(Dataset excerpts)

# # # # #

-- ==== Sys2Proof/Machine/Vault.lean ====
section
/-! DEFINITION. The vault and the sealed match engine: the NVM store, commits and reclaim, the match buffer, enrolment and erasure, the
sealed ports, matching, wrapped export and import, tamper, and the vault commands (chapter 5). -/

namespace Sys2Proof.Machine

/-! ### The store (R123–R131) -/

/-- The sectors of a descriptor position and a vector block (Table VLT-2). -/
def descSector (d : Nat) : Nat := 4 + d / 32
def blockSector (b : Nat) : Nat := 132 + b / 4
/-- NVM offsets. -/
def descOffset (d : Nat) : Nat := 0x404000 + d * 0x80
def blockOffset (b : Nat) : Nat := 0x484000 + b * 0x400
/-- The lowest number from `i` on, `n` of them, that passes. -/
def lowestFrom (ok : Nat → Bool) : Nat → Nat → Option Nat
  | 0, _ => none
  | n + 1, i => if ok i then some i else lowestFrom ok n (i + 1)
/-- A number put into a rising list without repeats. -/
def natInsert (x : Nat) : List Nat → List Nat
  | [] => [x]
  | y :: ys => if x < y then x :: y :: ys else if x = y then y :: ys else y :: natInsert x ys
/-- The erase counts that occur, lowest first; a sector that is not listed has none. -/
def VaultUnit.levels (v : VaultUnit) : List Nat := v.erases.foldl (fun l e => natInsert e.2 l) [0]
/-- The first place from those of the least erased sectors on (R128: wear levelling; log entry 89). -/
def VaultUnit.freePlace (v : VaultUnit) (sector : Nat → Nat) (free : Nat → Bool) (n : Nat) : Option Nat :=
  v.levels.foldl (fun b e => match b with
    | some k => some k
    | none => lowestFrom (fun k => free k && tget 0 v.erases (sector k) == e) n 0) none
/-- A free descriptor position or vector block outside a sector. -/
def VaultUnit.freeDesc (v : VaultUnit) (excl : Nat) : Option Nat :=
  v.freePlace descSector (fun d => (tfind v.descs d).isNone && !v.retD.contains d && descSector d != excl) 4096
def VaultUnit.freeBlock (v : VaultUnit) (excl : Nat) : Option Nat :=
  v.freePlace blockSector (fun b => (tfind v.blocks b).isNone && !v.retB.contains b && blockSector b != excl) 3568
/-- How many are free. -/
def VaultUnit.descsFree (v : VaultUnit) : Nat := 4096 - v.descs.length - v.retD.length
def VaultUnit.blocksFree (v : VaultUnit) : Nat := 3568 - v.blocks.length - v.retB.length
/-- The vault key (R130). -/
def VaultUnit.key (v : VaultUnit) : List Byte :=
  hmac (leBytes 32 Config.vaultRoot) ([0x4D, 0x37, 0x56, 0x4B] ++ v.seed ++ leBytes 4 v.vgen)
/-- Descriptor bytes 0–13, the additional data of the encryption (Table VLT-3). -/
def VDesc.head (d : VDesc) : List Byte :=
  [0x44, 0x56] ++ leBytes 2 d.slot ++ leBytes 4 d.seq ++ leBytes 2 d.block ++ leBytes 1 d.kind ++ zeros 3
/-- The IV (R131). -/
def VDesc.iv (d : VDesc) : List Byte := leBytes 2 d.slot ++ leBytes 4 d.seq ++ zeros 5 ++ [0x01]
/-- The vector whose ciphertext stands in a descriptor's block, where it was sealed under that descriptor's SLOT and SEQ: otherwise the
tag does not verify. A tombstone encrypts zeros (log entry 42). -/
def VaultUnit.vecOf (v : VaultUnit) (d : VDesc) : Option (List Byte) :=
  if d.kind ≠ 1 then some (zeros 1024)
  else match tfind v.blocks d.block with
    | some b => if b.slot = d.slot ∧ b.seq = d.seq then some b.vec else none
    | none => none
/-- The ciphertext of a template: 1,024 bytes of vector, 64 of metadata, the tag. -/
def VaultUnit.sealed (v : VaultUnit) (d : VDesc) (vec : List Byte) : List Byte := gcmSeal v.key d.iv d.head (vec ++ d.mdata)
/-- The 128 bytes of a descriptor of the present key as NVM holds them (Table VLT-3). -/
def VaultUnit.descBytes (v : VaultUnit) (d : VDesc) : List Byte :=
  let b := d.head ++ List.replicate 30 0xFF ++ (v.sealed d ((v.vecOf d).getD (zeros 1024))).drop 1024
  b ++ leBytes 4 (crc32c b)
/-- A descriptor that counts at boot: its CRC passes, its tag verifies under the present key, its KIND is 1 or 2 (R127). -/
def VaultUnit.valid (v : VaultUnit) (d : VDesc) : Bool :=
  d.good && d.gen == v.vgen && (d.kind == 1 || d.kind == 2) && (v.vecOf d).isSome
/-- VLT_STATUS.LIVE, VLT_FREE, VLT_WEAR, VLT_PORT follow the unit (Table VLT-8). -/
def State.showVault (s : State) : State :=
  let v := s.vault
  let q (i : Nat) : Nat := match v.ports[i]? with | some p => p.queue.length | none => 0
  let s1 := (((s.put Reg.VLT_STATUS_LIVE v.slots.length).put Reg.VLT_FREE_DESC v.descsFree).put Reg.VLT_FREE_BLOCKS v.blocksFree).put
    Reg.VLT_WEAR_MAX_ERASE (v.erases.foldl (fun m e => max m e.2) 0)
  (s1.put Reg.VLT_PORT_Q0 (q 0)).put Reg.VLT_PORT_Q1 (q 1)
/-- A sector erased once more. -/
def VaultUnit.wear (v : VaultUnit) (sec : Nat) : VaultUnit := { v with erases := tput 0 v.erases sec (tget 0 v.erases sec + 1) }
/-- The header (sectors 0 and 1) or the policy record (2 and 3) written: the sector that takes it is erased once more (R122, R123). -/
def State.persistVault (s : State) (r : Rec) : State :=
  let sec := (if r = .vaultHeader then 0 else 2) + (s.recPair r).target
  let s1 := s.persist r
  (s1.setVault (s1.vault.wear sec)).showVault
/-- No further SEQ, or no space that could be retired: held read-only, the entry that FAULT replies name logged (R131, R155). -/
def State.vaultFail (s : State) : State :=
  if s.vault.faulty then s
  else
    let s1 := s.logNow 0x0703 0 (leBytes 4 0)
    let s2 := s1.setVault { s1.vault with faulty := true, faultSeq := s1.logDetail }
    if s2.vaultState = 1 then s2.put Reg.VLT_STATUS_STATE 3 else s2
/-- The FAULT that a command needing a SEQ receives. -/
def State.vaultFaultAns (s : State) : Ans := Ans.code 0xA (s.vault.faultSeq % 65536)
/-- The last SEQ that is assigned. -/
def seqLimit : Nat := 0xFFFFFF00
/-- The next SEQ taken, FAULT entered with the last; none where there is no further one. -/
def State.takeSeq (s : State) : Option (State × Nat) :=
  let n := s.vault.seq + 1
  if seqLimit < n then none
  else
    let s1 := s.setVault { s.vault with seq := n }
    some (if n = seqLimit then s1.vaultFail else s1, n)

# # # # #

## What this task involves
Above are the entries. Output exactly the lines beginning with the line that has "that passes. -/" and ending with the line that has "natInsert x ys".

## Solution to this task
/-- The lowest number from `i` on, `n` of them, that passes. -/
def lowestFrom (ok : Nat → Bool) : Nat → Nat → Option Nat
  | 0, _ => none
  | n + 1, i => if ok i then some i else lowestFrom ok n (i + 1)
/-- A number put into a rising list without repeats. -/
def natInsert (x : Nat) : List Nat → List Nat
  | [] => [x]
  | y :: ys => if x < y then x :: y :: ys else if x = y then y :: ys else y :: natInsert x ys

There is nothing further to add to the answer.